### YOUR GOAL
Looking through the listing that follows, count every line with the string "writeBaseline" and state the number alone.

### PROVIDED RECORDS
--------

theorem State.hlthBoundary_fr {s} {a1} : Fr ([⟨17181966336, 17181966336, 1, 0⟩, ⟨17181967360, 17181967360, 1, 0⟩, ⟨17186226581, 17186257301, 2048, 0⟩, ⟨17181966338, 17181966338, 1, 0⟩, ⟨17181966495, 17181966495, 1, 0⟩, ⟨17186168832, 17186169247, 1, 0⟩, ⟨17207132162, 17207132162, 1, 0⟩, ⟨17207132289, 17207132289, 1, 0⟩, ⟨17207132288, 17207132288, 1, 0⟩, ⟨17188261632, 17188261632, 1, 0⟩, ⟨17181967232, 17181967263, 1, 0⟩, ⟨17194549776, 17194549776, 1, 0⟩, ⟨17192452352, 17192452352, 1, 0⟩, ⟨17192452608, 17192452608, 1, 0⟩, ⟨17192452480, 17192452480, 1, 0⟩, ⟨17192452229, 17192452229, 1, 0⟩, ⟨17192452228, 17192452228, 1, 0⟩, ⟨17207132293, 17207132293, 1, 0⟩, ⟨17207132294, 17207132294, 1, 0⟩, ⟨17211359376, 17211408272, 256, 0⟩, ⟨17207138304, 17207138975, 1, 0⟩, ⟨17207136256, 17207137664, 128, 0⟩, ⟨17207132304, 17207132304, 1, 0⟩, ⟨17207132296, 17207132296, 1, 0⟩, ⟨17207134239, 17207134239, 1, 0⟩, ⟨17207134367, 17207134367, 1, 0⟩, ⟨17207134358, 17207134358, 1, 0⟩, ⟨17207134354, 17207134354, 1, 0⟩, ⟨17207134345, 17207134345, 1, 0⟩, ⟨17207134336, 17207134336, 1, 0⟩] ++ [⟨17207134472, 17207134472, 1, 0⟩, ⟨17207134464, 17207134464, 1, 0⟩, ⟨17207134361, 17207134361, 1, 0⟩]) [.pwr, .flt, .evc, .hlth, .free, .mem, .memc] s (State.hlthBoundary s a1) := by
  unfold State.hlthBoundary
  extract_lets -merge -underBinder +onlyGivenNames x0
  try clear_value x0
  extract_lets -merge -underBinder +onlyGivenNames x1
  refine Fr.cut x1 ?_ (fun h1 => ?_)
  · unfold x1
    refine Fr.step State.captureBoundary_fr rfl rfl ?_
    refine Fr.wr (xs := [⟨17207132288, 17207132288, 1, 0⟩]) rfl rfl ?_
    first | assumption | exact Fr.refl _
  try clear_value x1
  split
  · first | assumption | exact Fr.refl _
  · extract_lets -merge -underBinder +onlyGivenNames x2
    refine Fr.cut x2 ?_ (fun h2 => ?_)
    · unfold x2
      refine Fr.step State.drainQueue_fr rfl rfl ?_
      first | assumption | exact Fr.refl _
    try clear_value x2
    refine Fr.step State.showHlth_fr rfl rfl ?_
    refine Fr.iteh (fun _ => ?_) (fun _ => ?_)
    · refine Fr.iteh (fun _ => ?_) (fun _ => ?_)
      · refine Fr.step State.zonesOver_fr rfl rfl ?_
        first | assumption | exact Fr.refl _
      · refine Fr.step State.surveyAll_fr rfl rfl ?_
        first | assumption | exact Fr.refl _
    · first | assumption | exact Fr.refl _

theorem State.readBaseline_fr {s} {a1} {a2} {a3} {a4} : Fr [⟨17188261632, 17188261632, 1, 0⟩, ⟨17181966336, 17181966336, 1, 0⟩, ⟨17181967360, 17181967360, 1, 0⟩, ⟨17186226581, 17186257301, 2048, 0⟩, ⟨17181966338, 17181966338, 1, 0⟩, ⟨17181966495, 17181966495, 1, 0⟩, ⟨17186168832, 17186169247, 1, 0⟩, ⟨17181967232, 17181967263, 1, 0⟩, ⟨17207134736, 17207134736, 1, 0⟩, ⟨17207132291, 17207132291, 1, 0⟩] [.flt, .pwr, .evc, .free, .hlth] s (State.readBaseline s a1 a2 a3 a4).2 := by
  unfold State.readBaseline
  extract_lets -merge -underBinder +onlyGivenNames x0
  try clear_value x0
  extract_lets -merge -underBinder +onlyGivenNames x1
  try clear_value x1
  extract_lets -merge -underBinder +onlyGivenNames x2
  refine Fr.cut x2 ?_ (fun h2 => ?_)
  · unfold x2
    refine Fr.step State.readOver_fr rfl rfl ?_
    first | assumption | exact Fr.refl _
  try clear_value x2
  refine Fr.iteh2 (fun _ => ?_) (fun _ => ?_)
  · refine Fr.mk2 ?_
    refine Fr.set_hlth rfl ?_
    first | assumption | exact Fr.refl _
  · extract_lets -merge -underBinder +onlyGivenNames x3
    refine Fr.cut x3 ?_ (fun h3 => ?_)
    · unfold x3
      refine Fr.inc (xs := [⟨17207134736, 17207134736, 1, 0⟩]) rfl rfl ?_
      refine Fr.step State.fire_fr rfl rfl ?_
      refine Fr.wr (xs := [⟨17207132291, 17207132291, 1, 0⟩]) rfl rfl ?_
      first | assumption | exact Fr.refl _
    try clear_value x3
    refine Fr.iteh2 (fun _ => ?_) (fun _ => ?_)
    · refine Fr.mk2 ?_
      first | assumption | exact Fr.refl _
    · extract_lets -merge -underBinder +onlyGivenNames x4
      extract_lets -merge -underBinder +onlyGivenNames x5
      refine Fr.cut x5 ?_ (fun h5 => ?_)
      · unfold x5
        refine Fr.set_hlth rfl ?_
        first | assumption | exact Fr.refl _
      try clear_value x5
      refine Fr.mk2 ?_
      refine Fr.iteh (fun _ => ?_) (fun _ => ?_)
      · refine Fr.step State.raise_fr rfl rfl ?_
        first | assumption | exact Fr.refl _
      · refine Fr.step State.raiseAcc_fr rfl rfl ?_
        first | assumption | exact Fr.refl _

theorem State.writeBaseline_fr {s} {a1} {a2} {a3} {a4} {a5} : Fr [⟨17181966336, 17181966336, 1, 0⟩, ⟨17181967360, 17181967360, 1, 0⟩, ⟨17186226581, 17186257301, 2048, 0⟩, ⟨17181966338, 17181966338, 1, 0⟩, ⟨17181966495, 17181966495, 1, 0⟩, ⟨17186168832, 17186169247, 1, 0⟩, ⟨17194549776, 17194549776, 1, 0⟩, ⟨17192452352, 17192452352, 1, 0⟩, ⟨17192452608, 17192452608, 1, 0⟩, ⟨17192452480, 17192452480, 1, 0⟩, ⟨17192452229, 17192452229, 1, 0⟩, ⟨17192452228, 17192452228, 1, 0⟩, ⟨17188261632, 17188261632, 1, 0⟩, ⟨17181967232, 17181967263, 1, 0⟩] [.mem, .flt, .pwr, .evc, .memc, .free] s (State.writeBaseline s a1 a2 a3 a4 a5) := by
  unfold State.writeBaseline
  extract_lets -merge -underBinder +onlyGivenNames x0
  try clear_value x0
  extract_lets -merge -underBinder +onlyGivenNames x1
  refine Fr.cut x1 ?_ (fun h1 => ?_)
  · unfold x1
    refine Fr.step State.storeParts_fr rfl rfl ?_
    first | assumption | exact Fr.refl _
  try clear_value x1
  extract_lets -merge -underBinder +onlyGivenNames x2
  try clear_value (e2 : x2 = _)
  refine Fr.step State.storeParts_fr rfl rfl ?_
  refine Fr.step State.readOver_fr rfl rfl ?_
  first | assumption | exact Fr.refl _

theorem State.confirm_fr {s} {a1} {a2} : Fr [⟨17181966336, 17181966336, 1, 0⟩, ⟨17181967360, 17181967360, 1, 0⟩, ⟨17186226581, 17186257301, 2048, 0⟩, ⟨17181966338, 17181966338, 1, 0⟩, ⟨17181966495, 17181966495, 1, 0⟩, ⟨17186168832, 17186169247, 1, 0⟩, ⟨17207132293, 17207132293, 1, 0⟩, ⟨17207132294, 17207132294, 1, 0⟩] [.hlth, .pwr, .flt, .evc] s (State.confirm s a1 a2) := by
  unfold State.confirm
  extract_lets -merge -underBinder +onlyGivenNames x0
  extract_lets -merge -underBinder +onlyGivenNames x1
  try clear_value x1
  extract_lets -merge -underBinder +onlyGivenNames x2
  refine Fr.cut x2.1 ?_ (fun h2 => ?_)
  · unfold x2
    refine Fr.step State.hlthQueue_fr rfl rfl ?_
    first | assumption | exact Fr.refl _
  try clear_value x2
  extract_lets -merge -underBinder +onlyGivenNames x3
  refine Fr.cut x3 ?_ (fun h3 => ?_)
  · unfold x3
    first | assumption | exact Fr.refl _
  try clear_value x3
  refine Fr.iteh (fun _ => ?_) (fun _ => ?_)
  · refine Fr.step State.hlthReport_fr rfl rfl ?_
    refine Fr.set_hlth rfl ?_
    first | assumption | exact Fr.refl _
  · refine Fr.iteh (fun _ => ?_) (fun _ => ?_)
    · refine Fr.step State.hlthReport_fr rfl rfl ?_
      refine Fr.set_hlth rfl ?_
      first | assumption | exact Fr.refl _
    · refine Fr.step State.fire_fr rfl rfl ?_
      refine Fr.wr (xs := [⟨17207132294, 17207132294, 1, 0⟩]) rfl rfl ?_
      first | assumption | exact Fr.refl _

theorem State.takeResult_fr {s} {a1} {a2} {a3} {a4} {a5} {a6} {a7} : Fr [⟨17181966336, 17181966336, 1, 0⟩, ⟨17181967360, 17181967360, 1, 0⟩, ⟨17186226581, 17186257301, 2048, 0⟩, ⟨17181966338, 17181966338, 1, 0⟩, ⟨17181966495, 17181966495, 1, 0⟩, ⟨17186168832, 17186169247, 1, 0⟩, ⟨17207132293, 17207132293, 1, 0⟩, ⟨17207132294, 17207132294, 1, 0⟩] [.hlth, .pwr, .flt, .evc] s (State.takeResult s a1 a2 a3 a4 a5 a6 a7).1 := by
  unfold State.takeResult
  extract_lets -merge -underBinder +onlyGivenNames x0
  try clear_value x0
  extract_lets -merge -underBinder +onlyGivenNames x1
  try clear_value x1
  extract_lets -merge -underBinder +onlyGivenNames x2
  refine Fr.iteh1 (fun _ => ?_) (fun _ => ?_)
  · refine Fr.mk1 ?_
    refine Fr.step State.confirm_fr rfl rfl ?_
    first | assumption | exact Fr.refl _
  · refine Fr.iteh1 (fun _ => ?_) (fun _ => ?_)
    · refine Fr.mk1 ?_
      refine Fr.set_hlth rfl ?_
      first | assumption | exact Fr.refl _
    · split
      · refine Fr.iteh1 (fun _ => ?_) (fun _ => ?_)
        · refine Fr.mk1 ?_
          first | assumption | exact Fr.refl _
        · extract_lets -merge -underBinder +onlyGivenNames x3
          refine Fr.iteh1 (fun _ => ?_) (fun _ => ?_)
          · refine Fr.mk1 ?_
            refine Fr.step State.confirm_fr rfl rfl ?_
            first | assumption | exact Fr.refl _
          · refine Fr.mk1 ?_
            refine Fr.set_hlth rfl ?_
            first | assumption | exact Fr.refl _
      · refine Fr.iteh1 (fun _ => ?_) (fun _ => ?_)
        · refine Fr.mk1 ?_
          refine Fr.step State.confirm_fr rfl rfl ?_
          first | assumption | exact Fr.refl _
        · refine Fr.iteh1 (fun _ => ?_) (fun _ => ?_)
          · refine Fr.mk1 ?_
            refine Fr.set_hlth rfl ?_
            first | assumption | exact Fr.refl _
          · refine Fr.mk1 ?_
            refine Fr.step State.fire_fr rfl rfl ?_
            refine Fr.wr (xs := [⟨17207132294, 17207132294, 1, 0⟩]) rfl rfl ?_
            first | assumption | exact Fr.refl _

theorem State.setAwait_fr {s} {a1} : Fr [] [.hlth] s (State.setAwait s a1) := by
  unfold State.setAwait
  refine Fr.set_hlth rfl ?_
  first | assumption | exact Fr.refl _

theorem State.undoResult_fr {s} {a1} {a2} : Fr [⟨17181966336, 17181966336, 1, 0⟩, ⟨17181967360, 17181967360, 1, 0⟩, ⟨17186226581, 17186257301, 2048, 0⟩, ⟨17181966338, 17181966338, 1, 0⟩, ⟨17181966495, 17181966495, 1, 0⟩, ⟨17186168832, 17186169247, 1, 0⟩, ⟨17207132294, 17207132294, 1, 0⟩] [.hlth, .pwr, .flt, .evc] s (State.undoResult s a1 a2) := by
  unfold State.undoResult
  extract_lets -merge -underBinder +onlyGivenNames x0
  try clear_value (e0 : x0 = _)
  extract_lets -merge -underBinder +onlyGivenNames x1
  try clear_value x1
  extract_lets -merge -underBinder +onlyGivenNames x2
  try clear_value x2
  extract_lets -merge -underBinder +onlyGivenNames x3
  try clear_value x3
  extract_lets -merge -underBinder +onlyGivenNames x4
  extract_lets -merge -underBinder +onlyGivenNames x5
  refine Fr.cut x5 ?_ (fun h5 => ?_)
  · unfold x5
    refine Fr.set_hlth rfl ?_
    first | assumption | exact Fr.refl _
  try clear_value x5
  extract_lets -merge -underBinder +onlyGivenNames x6
  refine Fr.cut x6 ?_ (fun h6 => ?_)
  · unfold x6
    split
    · refine Fr.step State.addRetest_fr rfl rfl ?_
      first | assumption | exact Fr.refl _
    · first | assumption | exact Fr.refl _
  try clear_value x6
  extract_lets -merge -underBinder +onlyGivenNames x7
  try clear_value x7
  refine Fr.iteh (fun _ => ?_) (fun _ => ?_)
  · refine Fr.step State.queueReverts_fr rfl rfl ?_
    refine Fr.set_hlth rfl ?_
    first | assumption | exact Fr.refl _
  · first | assumption | exact Fr.refl _

theorem State.discardZone_fr {s} {a1} {a2} {a3} {a4} : Fr [⟨17181966336, 17181966336, 1, 0⟩, ⟨17181967360, 17181967360, 1, 0⟩, ⟨17186226581, 17186257301, 2048, 0⟩, ⟨17181966338, 17181966338, 1, 0⟩, ⟨17181966495, 17181966495, 1, 0⟩, ⟨17186168832, 17186169247, 1, 0⟩, ⟨17207132294, 17207132294, 1, 0⟩] [.hlth, .pwr, .flt, .evc] s (State.discardZone s a1 a2 a3 a4) := by
  unfold State.discardZone
  refine Fr.foldl' ?_ (fun t x hx ht => ?_)
  · first | assumption | exact Fr.refl _
  · refine Fr.step State.undoResult_fr rfl rfl ?_
    first | assumption | exact Fr.refl _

--------

### RESPONSE TO THE EXERCISE
2